-- ==== Sys2Proof/Machine/Control.lean ====
section
/-! DEFINITION. Branches, jumps, calls, spill moves (06_strand_engine_compute.md R214 to R221), fences, identity, time, traps, ERET,
system registers, cross-bank moves (07_strand_engine_memory.md R241, R242, R262, R263, R170). -/
namespace Sys2Proof.Machine

/-! ### Branches and jumps (R214 to R216) -/

/-- PC + 4 × sext(off), modulo 2^16 (R215). -/
def State.target (s : State) {n : Nat} (o : BitVec n) : BitVec 16 := s.pc + 4 * (o.signExtend 64).truncate 16

/-- A conditional branch; not taken it is an instruction that does not transfer control (R153, R214). -/
def State.branch (s : State) (c : Bool) (o : BitVec 16) : Out :=
  transfer s (if c then .jump s (s.target o) else s.atEnd (.ok s 4))

/-- BEQ (R214). -/
def execBeq (a b : GReg) (o : BitVec 16) (s : State) : Out := s.branch (s.readG a == s.readG b) o
/-- BNE (R214). -/
def execBne (a b : GReg) (o : BitVec 16) (s : State) : Out := s.branch (s.readG a != s.readG b) o
/-- BLT (R214). -/
def execBlt (a b : GReg) (o : BitVec 16) (s : State) : Out := s.branch ((s.readG a).slt (s.readG b)) o
/-- BGE (R214). -/
def execBge (a b : GReg) (o : BitVec 16) (s : State) : Out := s.branch (!(s.readG a).slt (s.readG b)) o
/-- BLTU (R214). -/
def execBltu (a b : GReg) (o : BitVec 16) (s : State) : Out := s.branch ((s.readG a).ult (s.readG b)) o
/-- BGEU (R214). -/
def execBgeu (a b : GReg) (o : BitVec 16) (s : State) : Out := s.branch (!(s.readG a).ult (s.readG b)) o
/-- BKT (R214). -/
def execBkt (k : KReg) (o : BitVec 16) (s : State) : Out := s.branch (s.readK k) o
/-- BKF (R214). -/
def execBkf (k : KReg) (o : BitVec 16) (s : State) : Out := s.branch (!s.readK k) o

/-- J (R216). -/
def execJ (o : BitVec 26) (s : State) : Out := transfer s (.jump s (s.target o))

/-- ga[15:2] × 4 (R218). -/
def wordAt (v : W64) : BitVec 16 := v.truncate 16 &&& 0xFFFC#16

/-- JR (R218). -/
def execJr (a : GReg) (s : State) : Out := transfer s (.jump s (wordAt (s.readG a)))

/-! ### Calls (R144, R145, R217, R218, R220) -/

/-- The spill-limit trap (0x04). -/
def spillTrap (v : W64) (wr : Bool) : Trap := { code := 0x04, eval := v, wr := wr }

/-- CALL and CALLR (R144). -/
def State.callTo (s : State) (n : BitVec 7) (tgt : BitVec 16) : Done :=
  let fb := s.me.fb.toNat
  let size := 8 * n.toNat
  if s.me.bank then .trap s.illegal
  else if 512 < fb + size then .trap (spillTrap (w64 (fb + size)) false)
  else .jump ((s.writeG 1 (w64 (fb * 2 ^ 32 + s.pc.toNat + 4))).updMe (fun x => { x with fb := BitVec.ofNat 10 (fb + size) })) tgt

/-- CALL (R217). -/
def execCall (n : BitVec 7) (o : BitVec 16) (s : State) : Out := onStrand s (s.callTo n (s.target o))

/-- CALLR reads ga before it writes g1 (R218). -/
def execCallr (a : GReg) (n : BitVec 7) (s : State) : Out := onStrand s (s.callTo n (wordAt (s.readG a)))

/-- RET (R145). -/
def execRet (s : State) : Out :=
  let link := s.readG 1
  let fb := nf link.toNat 32 10
  transferStrand s
    (if s.me.bank then .trap s.illegal
     else if 512 < fb ∨ fb % 8 ≠ 0 then .trap (spillTrap link false)
     else .jump (s.updMe (fun x => { x with fb := BitVec.ofNat 10 fb })) (wordAt link))

/-! ### Spill moves (R143, R146, R221) -/

/-- The spill address FB + off, or the trap; WR is set for SPL (R266). -/
def State.spillAt (s : State) (o : BitVec 6) (wr : Bool) (k : Nat → Done) : Done :=
  let a := s.me.fb.toNat + 8 * o.toNat
  if s.me.bank then .trap s.illegal
  else if 512 < a + 8 then .trap (spillTrap (w64 a) wr)
  else k a

/-- SPL (R143). -/
def execSpl (d : GReg) (o : BitVec 6) (s : State) : Out :=
  onStrand s (s.spillAt o true (fun a => .ok (s.updMe (fun x => { x with spill := mset 0 x.spill a (s.readG d) })) 4))

/-- FIL (R143). -/
def execFil (d : GReg) (o : BitVec 6) (s : State) : Out :=
  onStrand s (s.spillAt o false (fun a => s.gives d (mget 0 s.me.spill a) 4))

/-! ### Fences and code (R54, R241, R242) -/

/-- A FENCE with a release part and an acquire part. -/
def fenceRels : FenceKind → Bool
  | .acq => false | _ => true
def fenceAcqs : FenceKind → Bool
  | .rel => false | _ => true

/-- What a FENCE does once its release is complete: the acquire, and the clock of an sc fence (R54, R58). -/
def State.fenceEnd (s : State) (k : FenceKind) (sc : Scope) : Done :=
  let s1 := if fenceAcqs k then s.acquire s.cur s.slot sc else s
  let s2 := if k = .sc then s1.setClock s.cur (s1.clockOf s.cur + 1) else s1
  .ok s2 (4 + if fenceAcqs k then acqCost s.cur sc else 0)

/-- FENCE (R242). -/
def execFence (k : FenceKind) (sc : Scope) (s : State) : Out :=
  onBoth s (if fenceRels k then s.releasing sc (fun t => t.fenceEnd k sc) else s.fenceEnd k sc)

/-- IFENCE empties the fetch buffer (R242). -/
def execIfence (s : State) : Out := onBoth s (.ok (s.updMe (fun x => { x with fetch := [] })) 5)

/-! ### Identity and time (R158, R262, R378) -/

/-- Identity register `n` as a slot reads it. -/
def State.identity (s : State) (n : Nat) : W64 :=
  if n = 3 then w64 s.slot
  else if isLookup s.cur then
    if n = 0 then w64 s.devNum else if n = 1 then w64 (stackOf s.cur * 2 ^ 16) else if n = 2 then w64 s.cur else 0
  else mget 0 (s.core s.cur).ident n

/-- RDID (R262). -/
def execRdid (d : GReg) (n : BitVec 4) (s : State) : Out := onBoth s (s.gives d (s.identity n.toNat) 4)

/-- TIME (R262). -/
def execTime (d : GReg) (s : State) : Out := onBoth s (s.gives d s.time 6)

/-! ### Traps and returns (R169, R170) -/

/-- TRAP: EPC is the next instruction (R169). -/
def execTrap (e : BitVec 11) (s : State) : Out :=
  onBoth s (.same (s.trapEntry { code := 0x15, eval := zx e } ((s.pc + 4).zeroExtend 32)))

/-- A return: PC := EPC, PRIV := PPRIV, IN := 0; from bank 1 with IN = 0 the switch back to bank 0 (R170). -/
def State.returnFrom (s : State) : State :=
  s.updMe (fun x =>
    let y := if x.bank && !x.active.inTrap then { x with bank := false, pfp := false }
      else x.updActive (fun b =>
        { b with pc := b.epc.truncate 16, estat := if b.estat.getLsbD 1 then 3#32 else 0#32 })
    { y with fetch := [], readyAt := s.cycle + 5, drained := false, clearedLine := none, latched := none })

/-- ERET (R170). -/
def execEret (s : State) : Out := transfer s (s.needSuper (.same s.returnFrom))

/-! ### System registers (R162 to R166) -/

/-- SLOTST (R166). -/
def slotst (x : Slot) : W32 :=
  w32 ((match x.st with | .free => 0 | .run => 1 | .wait => 2 | .halt => 3) + b2n x.bank * 4 + b2n x.pfp * 8)

/-- The registers that USER may read (R163). -/
def userReads (n : Nat) : Bool := decide (10 ≤ n ∧ n ≤ 12)

/-- The number is one of R163. -/
def isSr (n : Nat) : Bool := decide (n ≤ 12)

/-- The number is that of FB, which a lookup slot does not hold (R378). -/
def State.lacksFb (s : State) (n : Nat) : Bool := decide (n = 11) && isLookup s.cur

/-- System register `n` of the active bank (R163). FB is held in bank 0 only; its number reaches it from either bank (log entry
85). -/
def State.readSr (s : State) (n : Nat) : W64 :=
  let b := s.bk
  match n with
  | 0 => zx b.estat
  | 1 => zx b.epc
  | 2 => zx b.ecause
  | 3 => b.eval
  | 4 => zx b.evec
  | 5 => zx s.me.pfvec
  | 6 => b.escr0
  | 7 => b.escr1
  | 8 => b.escr2
  | 9 => b.escr3
  | 10 => zx b.fps
  | 11 => zx s.me.fb
  | 12 => zx (slotst s.me)
  | _ => 0

/-- The fields of FPS that exist (R100). -/
def fpsOf (v : W64) : W32 := v.truncate 32 &&& 0x31F#32
/-- A 32-bit offset register whose bits [1:0] and [31:16] are reserved (R163). -/
def offsetReg (v : W64) : W32 := v.truncate 32 &&& 0xFFFC#32

/-- A write of system register `n`, FB from either bank (log entry 85); read-only and reserved fields keep their values (R10, R163 to R165). -/
def State.writeSr (s : State) (n : Nat) (v : W64) : State :=
  match n with
  | 0 => s.updBk (fun b => { b with estat := (b.estat &&& 1) ||| (v.truncate 32 &&& 6#32) })
  | 1 => s.updBk (fun b => { b with epc := offsetReg v })
  | 2 => s.updBk (fun b => { b with ecause := v.truncate 32 &&& 0x3FFF#32 })
  | 3 => s.updBk (fun b => { b with eval := v })
  | 4 => s.updBk (fun b => { b with evec := offsetReg v })
  | 5 => s.updMe (fun x => { x with pfvec := offsetReg v })
  | 6 => s.updBk (fun b => { b with escr0 := v })
  | 7 => s.updBk (fun b => { b with escr1 := v })
  | 8 => s.updBk (fun b => { b with escr2 := v })
  | 9 => s.updBk (fun b => { b with escr3 := v })
  | 10 => s.updBk (fun b => { b with fps := fpsOf v })
  | 11 => if nf v.toNat 3 7 * 8 ≤ 512 then s.updMe (fun x => { x with fb := BitVec.ofNat 10 (nf v.toNat 3 7 * 8) }) else s
  | _ => s

/-- MFSR (R262). FB of a lookup slot reads as a free value (log entry 21). -/
def execMfsr (d : GReg) (n : BitVec 4) (s : State) : Out :=
  onBoth s (if !isSr n.toNat then .trap s.illegal
    else if s.lacksFb n.toNat then s.fresh.2.gives d s.fresh.1 4
    else if userReads n.toNat || s.super then s.gives d (s.readSr n.toNat) 4 else .trap s.privilege)

/-- MTSR (R262); USER may write FPS alone. FB of a lookup slot takes no value (log entry 21). -/
def execMtsr (a : GReg) (n : BitVec 4) (s : State) : Out :=
  onBoth s (if !isSr n.toNat then .trap s.illegal
    else if decide (n = 10) || s.super then .ok (if s.lacksFb n.toNat then s else s.writeSr n.toNat (s.readG a)) 4
    else .trap s.privilege)

/-! ### Cross-bank moves (R263) -/

/-- XGET (R263). -/
def execXget (d : GReg) (k : XKind) (n : BitVec 5) (s : State) : Out :=
  let b := s.me.other
  onBoth s (s.needSuper (s.gives d (match k with
    | .g => b.readG n | .k => zx b.k | .pc => zx b.pc | .fps => zx b.fps) 4))

/-- XPUT (R263). -/
def execXput (a : GReg) (k : XKind) (n : BitVec 5) (s : State) : Out :=
  let v := s.readG a
  onBoth s (s.needSuper (.ok (s.updMe (fun x => x.updOther (fun b => match k with
    | .g => b.writeG n v
    | .k => { b with k := v.truncate 8 }
    | .pc => { b with pc := wordAt v }
    | .fps => { b with fps := fpsOf v }))) 4))

end Sys2Proof.Machine
end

#### Instructions to follow
Copy verbatim, from the listing above, each line from the one containing "namespace Sys2Proof.Machine" down to the one containing "BGE (R214). -/", inclusive.

#### Answer box
namespace Sys2Proof.Machine

/-! ### Branches and jumps (R214 to R216) -/

/-- PC + 4 × sext(off), modulo 2^16 (R215). -/
def State.target (s : State) {n : Nat} (o : BitVec n) : BitVec 16 := s.pc + 4 * (o.signExtend 64).truncate 16

/-- A conditional branch; not taken it is an instruction that does not transfer control (R153, R214). -/
def State.branch (s : State) (c : Bool) (o : BitVec 16) : Out :=
  transfer s (if c then .jump s (s.target o) else s.atEnd (.ok s 4))

/-- BEQ (R214). -/
def execBeq (a b : GReg) (o : BitVec 16) (s : State) : Out := s.branch (s.readG a == s.readG b) o
/-- BNE (R214). -/
def execBne (a b : GReg) (o : BitVec 16) (s : State) : Out := s.branch (s.readG a != s.readG b) o
/-- BLT (R214). -/
def execBlt (a b : GReg) (o : BitVec 16) (s : State) : Out := s.branch ((s.readG a).slt (s.readG b)) o
/-- BGE (R214). -/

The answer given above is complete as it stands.